* [Records]:
*-*-*

/-! ### Boot (R362-R365) -/

/-- Everything but the IO die goes off: no strand, partition, memory or queue is left. A cluster that is too hot stays so (R368). -/
def State.off (s : State) (boot : Boot) : State :=
  { State.reset with
    clusters := (s.clusters.filter fun e => e.2.hot).map fun e => (e.1, { Cluster.empty with hot := true }.runAt 5)
    now := s.now, phase := s.phase, agenda := s.agenda, async := s.async, free := s.free, nextId := s.nextId
    hostMem := s.hostMem, boot := boot
    power := { Power.reset with
      livePlanes := 0, limit := s.power.limit, sensors := s.power.sensors, sampled := List.replicate 18 (s.now / 1000 * 1000)
      managed := s.now / 1000 * 1000 } }

/-- May a boot begin: the next after a thermal shutdown, only with every sensor below 85 °C (R368)? -/
def State.coolEnough (s : State) : Bool := !s.boot.shut || s.power.sensors.all fun e => decide (e.2 < 85)

/-- A boot begins at stage 1. -/
def Boot.begin (b : Boot) : Boot := { b with powered := true, shut := false, ready := false, minimal := false, stage := 1 }

/-- POWER_ON: the boot ROM begins its stages, with every register at its reset value. -/
def execPowerOn (s : State) : Out :=
  if s.coolEnough then
    .next (s.off { s.boot with starts := 0, reason := 0, nonce := 0, signed := false, staging := [] }.begin)
  else .next s

/-- BOOT_RESTART: the boot begins again and starts is cleared (R363); after a thermal shutdown only once every sensor reads
below 85 °C (R368). -/
def execBootRestart (s : State) : Out :=
  if s.boot.stage ≠ 0 ∧ s.coolEnough then .next (s.off { s.boot with starts := 0 }.begin) else .next s

/-- Is a boot under way? -/
def Boot.starting (b : Boot) : Bool := b.powered && !b.ready && !b.minimal

/-- BOOT_FAILED_START: a stage fails or 2 s have passed. The third failure in a row enters minimal mode (R362, R364). -/
def execBootFailedStart (reason : BitVec 8) (s : State) : Out :=
  if s.boot.starting then
    let b := { s.boot with starts := s.boot.starts + 1, reason := reason }
    if b.starts = 3 then .next (s.off { b with minimal := true, ready := false }) else .next (s.off b.begin)
  else .next s

/-- The stage that runs ends well: the next begins. Stage 2 leaves all memory zero; stage 5 sets ready and clears starts. -/
def State.bootStage (s : State) : State :=
  let n := s.boot.stage + 1
  if n = 3 then { s with mem := [], poison := [], flips := [], boot := { s.boot with stage := n } }
  else if n = 5 then
    { s.skipSamples with
             boot := { s.boot with stage := n, ready := true, starts := 0 }
             power := { s.skipSamples.power with livePlanes := s.boot.planes, limit := min s.power.limit s.boot.maxPower } }
  else { s with boot := { s.boot with stage := n } }

/-- IDENTITY_CHALLENGE: the nonce is kept and its signature stands at 0x180 (R365; the signature is Config.signature). -/
def execIdentityChallenge (nonce : BitVec 256) (s : State) : Out :=
  if s.boot.powered then .next { s with boot := { s.boot with nonce := nonce, signed := true } } else .next s

/-- The boot status register (R363). -/
def Boot.status (b : Boot) : Word :=
  BitVec.ofNat 64 (bitOf b.ready + bitOf b.minimal * 2 + b.stage.toNat * 4 + b.starts.toNat * 32 + b.reason.toNat * 256)

/-- The bytes that a challenge signs (R365): the nonce, then the SHAKE256 digest of the configuration record. -/
def Boot.signedBytes (b : Boot) : List (BitVec 8) :=
  (List.range 32).map (fun i => BitVec.ofNat 8 (b.nonce.toNat / 256 ^ i))
    ++ (List.range 32).map (Config.recordDigest b.device b.domain b.planes b.maxPower)

/-- Byte `i` of the signature at 0x180 of physical function 0. -/
def Boot.signatureByte (b : Boot) (i : Nat) : BitVec 8 := if b.signed then Config.signature b.signedBytes i else 0

/-! ### POWER_SAMPLE (R338) -/

/-- Is a cell in the domain of a rail? -/
def railHas (rail cell : Nat) : Bool :=
  if rail < 8 then dieOf cell == rail % 4 else if rail < 16 then dieOf cell == (rail - 8) / 2 else true

/-- The collector of a rail. -/
def railDie (rail : Nat) : Nat := if rail < 8 then rail % 4 else if rail < 16 then (rail - 8) / 2 else 0

/-- The correlation numbers of the two launches, placed and not suspended, that hold the most cells of a rail's domain. -/
def Part.railCorrs (x : Part) (rail : Nat) : Nat × Nat :=
  let n (l : Launch) : Nat := (l.cellSet.filter (railHas rail)).length
  let ls := x.launches.filter fun l => l.stage != .queued && l.stage != .placing && l.stage != .suspended && n l != 0
  let sorted := sortBy (fun l : Launch => (4096 - n l) * 2 ^ 32 + l.num) ls
  let corr (i : Nat) : Nat := match sorted[i]? with
    | some l => l.eff.corr.toNat
    | none => 0
  (corr 0, corr 1)

/-- Has the count passed a multiple of 1,000 ns at which a rail has not been sampled? -/
def State.sampleDue (s : State) (rail : Nat) : Bool := decide (s.power.sampled.getD rail 0 + 1000 ≤ s.now)

/-- The multiple of 1,000 ns of a rail's next sample: the first since its latest; the latest while no ring takes samples. -/
def State.sampleTime (s : State) (rail : Nat) : Nat :=
  if s.sampling then s.power.sampled.getD rail 0 + 1000 else s.now / 1000 * 1000

/-- A sample of a rail at a multiple of 1,000 ns that the count has passed, one for each: a record for every partition with
a cell in the rail's domain. -/
def State.sample (s : State) (rail : Nat) (mA : BitVec 32) (mV : BitVec 16) : State :=
  if s.sampleDue rail then
    let time := s.sampleTime rail
    let s := { s with power := { s.power with
      rails := s.power.rails.set rail (mA, mV), sampled := s.power.sampled.set rail time } }
    (List.range 16).foldl (fun s p =>
      let x := s.part p
      if x.live && (s.cellsOf p).any (railHas rail) then
        let (a, b) := x.railCorrs rail
        s.traceOn p (railDie rail) 7 0 rail false a (mA.toNat + mV.toNat * 2 ^ 32) b time
      else s) s
  else s

/-- POWER_SAMPLE: a rail's current and voltage. -/
def execPowerSample (rail : Fin 18) (mA : BitVec 32) (mV : BitVec 16) (s : State) : Out := .next (s.sample rail.val mA mV)

/-- The rail whose sample is due, where a ring takes it. -/
def State.sampleRail (s : State) : Option (Fin 18) :=
  if s.sampling then (List.finRange 18).find? fun r => s.sampleDue r.val else none

/-- The sample of a rail that no POWER_SAMPLE has given: its values are free (log entry 24). -/
def State.sampleFree (s : State) (rail : Fin 18) : State :=
  let (mA, mV) := Config.railSample (s.sampleTime rail.val / 1000) rail
  s.sample rail.val mA mV

/-! ### The power manager (R302, R366, R367) -/

/-- Do a cluster's strands and engines let it be gated (R302)? -/
def State.gateable (s : State) (k : Nat) : Bool :=
  let c := s.cellZero k
  !(s.strands.any fun t => t.inSlot && clusterOf t.cell == k && (match t.status with
      | .blocked (.token _) | .blocked (.event _) | .blocked (.collective _) => false
      | _ => true))
    && !(s.strands.any fun t => t.status != .free && clusterOf t.cell == k && t.tileCount != 0)
    && !(s.cmds.any fun x => decide (x.kind ≤ 2 ∧ x.stage ≤ 1) && clusterOf x.cell == k && x.cell / 16 * 16 == c)

/-- CLUSTER_UNGATE: a waiter has been served, or a message or task has arrived (R302). -/
def execClusterUngate (cluster : Nat) (s : State) : Out :=
  if (s.cluster cluster).gated ∧ (s.gateable cluster = false ∨ (s.cluster cluster).arrived) then
    .next (s.modCluster cluster fun c => { c with gated := false })
  else .next s

/-- One 100 MHz step of clocks within 0.5-1.5 GHz; a hot cluster stays at 0.5 GHz (R368). -/
def Cluster.speed (c : Cluster) (up : Bool) : Cluster :=
  c.runAt (if c.hot then 5 else if up then min 15 (c.clock + 1) else max 5 (c.clock - 1))

/-- The clusters of a die. -/
def dieClusters (d : Nat) : List Nat := (List.range 64).map (d * 64 + ·)

/-- Does a cluster belong to a launch that has a gated cluster on the die (R302)? -/
def State.sharesGated (s : State) (d k : Nat) : Bool :=
  match s.clusterOwner k with
  | none => false
  | some p => (s.part p).launches.any fun l => l.inCluster k && (dieClusters d).any fun j => l.inCluster j && (s.cluster j).gated

/-- The clocks of a die whose core rail draws `used` of a budget: over it, the clusters above 1.1 GHz are lowered, or else all
of them; within it, with gated clusters, those are raised that R302 serves first, and without, each moves towards 1.1 GHz. -/
def State.setClocks (s : State) (d used budget : Nat) : State :=
  let ks := dieClusters d
  let change (s : State) (l : List Nat) (up : Bool) : State := l.foldl (fun s k => s.modCluster k fun c => c.speed up) s
  if budget < used then
    let fast := ks.filter fun k => 11 < (s.cluster k).clock
    if fast ≠ [] then change s fast false
    else if ks.all fun k => (s.cluster k).clock == 5 then
      { s with power := { s.power with hbmPaced := (s.power.hbmPaced ++ [2 * d, 2 * d + 1]).dedup } }
    else change s ks false
  else
    let s := { s with power := { s.power with hbmPaced := s.power.hbmPaced.filter fun h => h / 2 != d } }
    let run := ks.filter fun k => !(s.cluster k).gated
    if ks.any fun k => (s.cluster k).gated then
      let first := run.filter fun k => s.sharesGated d k && decide ((s.cluster k).clock < 15)
      change s (if first ≠ [] then first else run) true
    else
      let s := change s (run.filter fun k => 11 < (s.cluster k).clock) false
      change s (run.filter fun k => (s.cluster k).clock < 11) true

/-- Gates the clusters of a live partition that can be gated. -/
def State.gateClusters (s : State) : State :=
  (List.range 16).foldl (fun s p =>
    if (s.part p).live then
      (s.part p).clusters.foldl (fun s k =>
        if s.gateable k && !(s.cluster k).gated then s.modCluster k fun c => { c with gated := true, arrived := false } else s) s
    else s) s

/-- POWER_MANAGER_UPDATE: the manager has read the rails, in mW; the core rails get their budgets, and clocks follow. It reads
them once at each multiple of 1,000 ns. -/
def execPowerManagerUpdate (mW : Vector Nat 18) (s : State) : Out :=
  if s.now < s.power.managed + 1000 then .next s
  else
    let others := (List.range 14).foldl (fun n i => n + mW[4 + i]?.getD 0) 0
    let budget := (s.power.limit * 1000 - others) / 4
    let s := { s.gateClusters with power := { s.power with
      budgets := List.replicate 4 budget, managed := s.now / 1000 * 1000 } }
    .next ((List.range 4).foldl (fun s d => s.setClocks d (mW[d]?.getD 0) budget) s)

/-! ### Temperature (R368) -/

/-- CLUSTER_THERMAL_THROTTLE: a cluster's sensor reads a temperature. -/
def execClusterThermalThrottle (cluster : Nat) (celsius : Int) (s : State) : Out :=
  let s := { s with power := { s.power with sensors := Tab.set s.power.sensors cluster celsius } }
  .next (if 100 < celsius then s.modCluster cluster fun c => { c with hot := true }.runAt 5
    else if celsius < 95 ∧ (s.cluster cluster).hot then
      s.modCluster cluster fun c => { c with hot := false }.runAt Config.nominalClock
    else s)

/-- THERMAL_SHUTDOWN: a die's sensor reads a temperature; above 110 °C the module shuts down. -/
def execThermalShutdown (die : Nat) (celsius : Int) (s : State) : Out :=
  let s := { s with power := { s.power with sensors := Tab.set s.power.sensors (256 + die) celsius } }
  if 110 < celsius then .next (s.off { s.boot with powered := false, ready := false, shut := true, reason := 0x0B }) else .next s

*-*-*

* [Try it]: For each line in the material above that contains the string "fast", make a copy.

* [Answer for this exercise]:
    let fast := ks.filter fun k => 11 < (s.cluster k).clock
    if fast ≠ [] then change s fast false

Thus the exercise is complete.